Columns Protests flare up in Kazakhstan according to Aristotelian formula – Unexpected unrest is usually caused by deeper problems

The recent unrest in Central Kazakhstan was triggered by the price of fuel, but that is not the whole story.

Already in ancient times In Greece, it was known: “While unrest may have its roots in small things, it does not really concern such things, but big things.”

This is what he wrote Aristotle In the 300s of BC. The quote is Policyof a work translated by Finnish AM Anttila.

Aristotle’s wisdom indeed takes time. Man does not change. The teachings of the Athens Philosopher can also explain the protests and riots that erupted in early January in Central Asia.

Ever such In the westernmost corner of Kazakhstan, on the shores of the Caspian Sea in the Mangistau region, the deregulation of liquefied petroleum gas prices was heating up.

Almost all Mangistau cars run on a mixture of butane and propane, the price of which has doubled per liter According to Reuters in a few days to 120 tenge, or about 0.24 euros.

Riot police and protesters clashed in the city of Aktobe in Kazakhstan in early January. The image is provided by the Kazakh Ministry of Interior.

The protests flared and expanded according to the Aristotelian formula. The point was protested and then rioted in the major cities of Kazakhstan, Almaty and Nur Sultan, and the price of fuel became one item on a long agenda. Demands increased.

“Frost!” the streets were shouted. “Husband out!”

Protesters referred to Kazakhstan’s old host, a retired dictator Nursultan to Nazarbayev, whose people still believe in pulling strings behind the scenes.

About the whereabouts of “Ukon” is not known, but the people are apparently swarmed by the corrupt power elite of the whole of Kazakhstan. At the gas station, the camel’s back just broke.

So it goes. The last stem can be no matter how delicate.

In the Chilean capital Santiago rage ruptured in late 2019, when the price of a single metro ticket was raised from 800 pesos to 830 pesos. At the exchange rates at the time, the increase was three cents, from 1.01 to 1.04 euros.

First, students took to the streets, as is often the case in protests. As the protests expanded, there were plenty of other potters in the movement. (The banging of boilers is a typical way of demonstrating in Latin America.)

However, attention was eventually drawn to left-wing radicals who set off arson. Santiago subway stations were on fire.

“The last stem can be no matter how thin.”

Chile has been seen as a success story by Latin American standards. It is difficult to say anything universal about the motives for the protest, but it was certainly something other than a mere increase of 30 pesos in the metro ticket – perhaps the standard of living in general, perhaps the inequality experienced by society.

Monetary is very often a trigger for protests. The authorities always play with fire when they abolish subsidies or deregulate prices.

In Egypt, for example, bread riots have erupted repeatedly over the decades as the government has dared to disrupt state subsidies.

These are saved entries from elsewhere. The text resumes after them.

-- ==== Sys2Proof/Laws/PerInstr.lean ====
section
/-! SUPPORT. The round trip of every instruction through the encoder and the decoder, one lemma per constructor. -/

set_option linter.unusedSimpArgs false
set_option linter.unusedVariables false
set_option Elab.async false

namespace Sys2Proof.Laws.RoundTrip

/-- Decoding the words of a well-formed instruction gives the instruction back; an event has no words. -/
def Statement (i : Instr) : Prop := i.wf = true → encode i ≠ [] → decodeWords (encode i) = .ok i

However, the driving force behind a protest is almost always some wider grievance.

Recent history the most famous trigger was an unemployed Tunisian who traded vegetables Mohammed Bouazizin the arson attack in December 2010. Not only did he suffer from poverty but was deeply frustrated by the bribes that police repeatedly suffered.

Bouaziz’s actions had dire consequences. Tunisia launched an entire Arab Spring, a protest movement sweeping over the Arab world, which at its worst led to atrocities like the Syrian war.

There were, of course, greater forces in the background than the solidarity known only to the market trader Bouaziz. The Arab Spring opposed autocracy, corruption, invisibility and unemployment.

Public there is really only one way to prevent dissatisfaction: keeping the people happy. The idea is a perimeter conclusion, the implementation of which is easier said than done.

Aristotle already knew: “Citizenship based on the middle class is closer to democracy than rarity, and it is the most stable of these forms of government.”